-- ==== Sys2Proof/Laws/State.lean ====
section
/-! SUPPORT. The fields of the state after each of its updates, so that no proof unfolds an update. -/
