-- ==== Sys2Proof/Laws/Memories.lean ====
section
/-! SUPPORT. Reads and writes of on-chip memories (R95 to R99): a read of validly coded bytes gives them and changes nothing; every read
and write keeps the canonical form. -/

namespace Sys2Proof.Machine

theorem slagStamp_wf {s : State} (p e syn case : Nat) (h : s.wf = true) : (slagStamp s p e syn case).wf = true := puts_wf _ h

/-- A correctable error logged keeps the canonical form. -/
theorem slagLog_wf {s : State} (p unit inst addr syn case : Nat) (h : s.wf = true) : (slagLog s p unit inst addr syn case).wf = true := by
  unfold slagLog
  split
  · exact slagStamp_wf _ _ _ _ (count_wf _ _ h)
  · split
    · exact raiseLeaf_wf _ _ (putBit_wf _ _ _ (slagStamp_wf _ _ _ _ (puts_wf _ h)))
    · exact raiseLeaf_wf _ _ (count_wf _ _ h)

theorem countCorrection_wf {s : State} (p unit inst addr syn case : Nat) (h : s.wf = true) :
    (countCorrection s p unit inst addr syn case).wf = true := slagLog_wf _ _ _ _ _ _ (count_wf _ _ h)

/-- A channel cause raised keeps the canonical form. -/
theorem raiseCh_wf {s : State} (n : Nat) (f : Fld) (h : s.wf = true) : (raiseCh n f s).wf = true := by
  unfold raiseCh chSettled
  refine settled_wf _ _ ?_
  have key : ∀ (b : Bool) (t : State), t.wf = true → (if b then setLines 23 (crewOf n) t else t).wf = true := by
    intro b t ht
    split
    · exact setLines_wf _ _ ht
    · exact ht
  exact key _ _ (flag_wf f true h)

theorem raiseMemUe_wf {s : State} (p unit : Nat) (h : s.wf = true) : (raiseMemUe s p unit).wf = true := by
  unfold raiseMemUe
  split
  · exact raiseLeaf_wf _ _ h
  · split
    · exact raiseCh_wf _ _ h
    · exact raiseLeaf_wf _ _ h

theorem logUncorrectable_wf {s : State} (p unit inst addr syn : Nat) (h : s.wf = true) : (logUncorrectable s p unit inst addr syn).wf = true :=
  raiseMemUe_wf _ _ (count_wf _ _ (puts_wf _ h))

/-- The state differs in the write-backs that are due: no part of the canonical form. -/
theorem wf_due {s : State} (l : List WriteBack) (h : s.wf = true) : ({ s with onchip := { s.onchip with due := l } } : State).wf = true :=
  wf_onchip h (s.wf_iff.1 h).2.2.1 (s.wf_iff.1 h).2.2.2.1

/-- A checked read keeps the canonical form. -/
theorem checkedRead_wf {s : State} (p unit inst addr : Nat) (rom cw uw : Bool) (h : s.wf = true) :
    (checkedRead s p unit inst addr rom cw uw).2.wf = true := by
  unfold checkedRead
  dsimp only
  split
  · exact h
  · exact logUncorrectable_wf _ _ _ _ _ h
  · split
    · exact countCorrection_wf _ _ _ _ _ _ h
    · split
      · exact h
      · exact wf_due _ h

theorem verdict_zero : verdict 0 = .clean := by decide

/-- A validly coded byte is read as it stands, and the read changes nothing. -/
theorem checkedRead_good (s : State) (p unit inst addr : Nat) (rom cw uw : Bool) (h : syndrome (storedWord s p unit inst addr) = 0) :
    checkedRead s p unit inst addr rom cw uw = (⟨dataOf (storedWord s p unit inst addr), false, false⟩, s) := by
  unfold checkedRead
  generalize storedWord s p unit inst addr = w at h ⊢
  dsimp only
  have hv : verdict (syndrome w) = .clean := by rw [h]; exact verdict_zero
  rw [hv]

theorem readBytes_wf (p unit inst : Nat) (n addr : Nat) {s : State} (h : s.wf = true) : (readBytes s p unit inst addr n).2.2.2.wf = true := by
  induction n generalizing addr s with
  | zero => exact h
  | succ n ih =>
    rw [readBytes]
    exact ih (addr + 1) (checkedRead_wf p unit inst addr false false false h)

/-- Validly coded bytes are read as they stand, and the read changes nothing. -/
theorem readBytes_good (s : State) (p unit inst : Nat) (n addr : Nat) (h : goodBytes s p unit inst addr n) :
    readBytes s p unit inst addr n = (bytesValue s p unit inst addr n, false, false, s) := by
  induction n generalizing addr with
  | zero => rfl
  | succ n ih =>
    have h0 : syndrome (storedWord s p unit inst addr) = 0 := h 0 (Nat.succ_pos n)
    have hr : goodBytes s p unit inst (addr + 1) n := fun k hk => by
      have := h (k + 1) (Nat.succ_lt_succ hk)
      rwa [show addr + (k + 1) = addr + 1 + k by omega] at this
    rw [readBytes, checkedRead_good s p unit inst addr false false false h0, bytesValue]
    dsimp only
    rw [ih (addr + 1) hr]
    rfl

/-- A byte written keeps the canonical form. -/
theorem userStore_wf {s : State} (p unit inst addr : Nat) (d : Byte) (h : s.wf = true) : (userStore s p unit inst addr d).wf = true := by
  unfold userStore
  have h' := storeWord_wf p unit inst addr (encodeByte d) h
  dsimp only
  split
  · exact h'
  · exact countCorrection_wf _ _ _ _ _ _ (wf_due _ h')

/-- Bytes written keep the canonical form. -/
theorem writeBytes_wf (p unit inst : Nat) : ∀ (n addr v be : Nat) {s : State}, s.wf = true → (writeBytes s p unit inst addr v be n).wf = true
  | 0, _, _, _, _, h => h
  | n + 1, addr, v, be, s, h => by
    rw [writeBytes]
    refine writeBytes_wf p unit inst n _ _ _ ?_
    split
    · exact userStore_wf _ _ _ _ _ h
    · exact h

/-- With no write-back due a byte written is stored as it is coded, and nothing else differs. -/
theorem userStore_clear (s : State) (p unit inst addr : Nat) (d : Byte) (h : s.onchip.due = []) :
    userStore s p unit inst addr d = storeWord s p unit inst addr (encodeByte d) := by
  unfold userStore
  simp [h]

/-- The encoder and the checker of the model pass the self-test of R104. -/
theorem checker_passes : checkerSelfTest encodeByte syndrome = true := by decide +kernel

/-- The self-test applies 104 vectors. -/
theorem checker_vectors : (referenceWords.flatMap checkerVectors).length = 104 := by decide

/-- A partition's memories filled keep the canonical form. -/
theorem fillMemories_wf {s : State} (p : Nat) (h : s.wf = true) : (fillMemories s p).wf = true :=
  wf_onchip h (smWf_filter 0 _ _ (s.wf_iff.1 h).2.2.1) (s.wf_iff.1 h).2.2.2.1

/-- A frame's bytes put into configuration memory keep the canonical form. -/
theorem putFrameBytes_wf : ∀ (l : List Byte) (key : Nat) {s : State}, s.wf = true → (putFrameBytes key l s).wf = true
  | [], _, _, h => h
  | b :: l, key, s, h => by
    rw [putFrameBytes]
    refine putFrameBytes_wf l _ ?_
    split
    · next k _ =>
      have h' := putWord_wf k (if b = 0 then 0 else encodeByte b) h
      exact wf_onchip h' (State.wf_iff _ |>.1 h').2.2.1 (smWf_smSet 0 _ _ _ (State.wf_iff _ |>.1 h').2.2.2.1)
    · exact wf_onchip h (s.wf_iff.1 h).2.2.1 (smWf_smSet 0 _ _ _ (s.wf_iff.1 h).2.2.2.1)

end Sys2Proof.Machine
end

--------------------------------------------------

• Required action
Output the records above in their entirety, exactly.

• Problem solution
-- ==== Sys2Proof/Laws/State.lean ====
section
/-! SUPPORT. The fields of the state after each of its updates, so that no proof unfolds an update. -/
-- ==== Sys2Proof/Laws/Memories.lean ====
section
/-! SUPPORT. Reads and writes of on-chip memories (R95 to R99): a read of validly coded bytes gives them and changes nothing; every read
and write keeps the canonical form. -/

namespace Sys2Proof.Machine

theorem slagStamp_wf {s : State} (p e syn case : Nat) (h : s.wf = true) : (slagStamp s p e syn case).wf = true := puts_wf _ h

/-- A correctable error logged keeps the canonical form. -/
theorem slagLog_wf {s : State} (p unit inst addr syn case : Nat) (h : s.wf = true) : (slagLog s p unit inst addr syn case).wf = true := by
  unfold slagLog
  split
  · exact slagStamp_wf _ _ _ _ (count_wf _ _ h)
  · split
    · exact raiseLeaf_wf _ _ (putBit_wf _ _ _ (slagStamp_wf _ _ _ _ (puts_wf _ h)))
    · exact raiseLeaf_wf _ _ (count_wf _ _ h)

theorem countCorrection_wf {s : State} (p unit inst addr syn case : Nat) (h : s.wf = true) :
    (countCorrection s p unit inst addr syn case).wf = true := slagLog_wf _ _ _ _ _ _ (count_wf _ _ h)

/-- A channel cause raised keeps the canonical form. -/
theorem raiseCh_wf {s : State} (n : Nat) (f : Fld) (h : s.wf = true) : (raiseCh n f s).wf = true := by
  unfold raiseCh chSettled
  refine settled_wf _ _ ?_
  have key : ∀ (b : Bool) (t : State), t.wf = true → (if b then setLines 23 (crewOf n) t else t).wf = true := by
    intro b t ht
    split
    · exact setLines_wf _ _ ht
    · exact ht
  exact key _ _ (flag_wf f true h)

theorem raiseMemUe_wf {s : State} (p unit : Nat) (h : s.wf = true) : (raiseMemUe s p unit).wf = true := by
  unfold raiseMemUe
  split
  · exact raiseLeaf_wf _ _ h
  · split
    · exact raiseCh_wf _ _ h
    · exact raiseLeaf_wf _ _ h

theorem logUncorrectable_wf {s : State} (p unit inst addr syn : Nat) (h : s.wf = true) : (logUncorrectable s p unit inst addr syn).wf = true :=
  raiseMemUe_wf _ _ (count_wf _ _ (puts_wf _ h))

/-- The state differs in the write-backs that are due: no part of the canonical form. -/
theorem wf_due {s : State} (l : List WriteBack) (h : s.wf = true) : ({ s with onchip := { s.onchip with due := l } } : State).wf = true :=
  wf_onchip h (s.wf_iff.1 h).2.2.1 (s.wf_iff.1 h).2.2.2.1

/-- A checked read keeps the canonical form. -/
theorem checkedRead_wf {s : State} (p unit inst addr : Nat) (rom cw uw : Bool) (h : s.wf = true) :
    (checkedRead s p unit inst addr rom cw uw).2.wf = true := by
  unfold checkedRead
  dsimp only
  split
  · exact h
  · exact logUncorrectable_wf _ _ _ _ _ h
  · split
    · exact countCorrection_wf _ _ _ _ _ _ h
    · split
      · exact h
      · exact wf_due _ h

theorem verdict_zero : verdict 0 = .clean := by decide

/-- A validly coded byte is read as it stands, and the read changes nothing. -/
theorem checkedRead_good (s : State) (p unit inst addr : Nat) (rom cw uw : Bool) (h : syndrome (storedWord s p unit inst addr) = 0) :
    checkedRead s p unit inst addr rom cw uw = (⟨dataOf (storedWord s p unit inst addr), false, false⟩, s) := by
  unfold checkedRead
  generalize storedWord s p unit inst addr = w at h ⊢
  dsimp only
  have hv : verdict (syndrome w) = .clean := by rw [h]; exact verdict_zero
  rw [hv]

theorem readBytes_wf (p unit inst : Nat) (n addr : Nat) {s : State} (h : s.wf = true) : (readBytes s p unit inst addr n).2.2.2.wf = true := by
  induction n generalizing addr s with
  | zero => exact h
  | succ n ih =>
    rw [readBytes]
    exact ih (addr + 1) (checkedRead_wf p unit inst addr false false false h)

/-- Validly coded bytes are read as they stand, and the read changes nothing. -/
theorem readBytes_good (s : State) (p unit inst : Nat) (n addr : Nat) (h : goodBytes s p unit inst addr n) :
    readBytes s p unit inst addr n = (bytesValue s p unit inst addr n, false, false, s) := by
  induction n generalizing addr with
  | zero => rfl
  | succ n ih =>
    have h0 : syndrome (storedWord s p unit inst addr) = 0 := h 0 (Nat.succ_pos n)
    have hr : goodBytes s p unit inst (addr + 1) n := fun k hk => by
      have := h (k + 1) (Nat.succ_lt_succ hk)
      rwa [show addr + (k + 1) = addr + 1 + k by omega] at this
    rw [readBytes, checkedRead_good s p unit inst addr false false false h0, bytesValue]
    dsimp only
    rw [ih (addr + 1) hr]
    rfl

/-- A byte written keeps the canonical form. -/
theorem userStore_wf {s : State} (p unit inst addr : Nat) (d : Byte) (h : s.wf = true) : (userStore s p unit inst addr d).wf = true := by
  unfold userStore
  have h' := storeWord_wf p unit inst addr (encodeByte d) h
  dsimp only
  split
  · exact h'
  · exact countCorrection_wf _ _ _ _ _ _ (wf_due _ h')

/-- Bytes written keep the canonical form. -/
theorem writeBytes_wf (p unit inst : Nat) : ∀ (n addr v be : Nat) {s : State}, s.wf = true → (writeBytes s p unit inst addr v be n).wf = true
  | 0, _, _, _, _, h => h
  | n + 1, addr, v, be, s, h => by
    rw [writeBytes]
    refine writeBytes_wf p unit inst n _ _ _ ?_
    split
    · exact userStore_wf _ _ _ _ _ h
    · exact h

/-- With no write-back due a byte written is stored as it is coded, and nothing else differs. -/
theorem userStore_clear (s : State) (p unit inst addr : Nat) (d : Byte) (h : s.onchip.due = []) :
    userStore s p unit inst addr d = storeWord s p unit inst addr (encodeByte d) := by
  unfold userStore
  simp [h]

/-- The encoder and the checker of the model pass the self-test of R104. -/
theorem checker_passes : checkerSelfTest encodeByte syndrome = true := by decide +kernel

/-- The self-test applies 104 vectors. -/
theorem checker_vectors : (referenceWords.flatMap checkerVectors).length = 104 := by decide

/-- A partition's memories filled keep the canonical form. -/
theorem fillMemories_wf {s : State} (p : Nat) (h : s.wf = true) : (fillMemories s p).wf = true :=
  wf_onchip h (smWf_filter 0 _ _ (s.wf_iff.1 h).2.2.1) (s.wf_iff.1 h).2.2.2.1

/-- A frame's bytes put into configuration memory keep the canonical form. -/
theorem putFrameBytes_wf : ∀ (l : List Byte) (key : Nat) {s : State}, s.wf = true → (putFrameBytes key l s).wf = true
  | [], _, _, h => h
  | b :: l, key, s, h => by
    rw [putFrameBytes]
    refine putFrameBytes_wf l _ ?_
    split
    · next k _ =>
      have h' := putWord_wf k (if b = 0 then 0 else encodeByte b) h
      exact wf_onchip h' (State.wf_iff _ |>.1 h').2.2.1 (smWf_smSet 0 _ _ _ (State.wf_iff _ |>.1 h').2.2.2.1)
    · exact wf_onchip h (s.wf_iff.1 h).2.2.1 (smWf_smSet 0 _ _ _ (s.wf_iff.1 h).2.2.2.1)

end Sys2Proof.Machine
end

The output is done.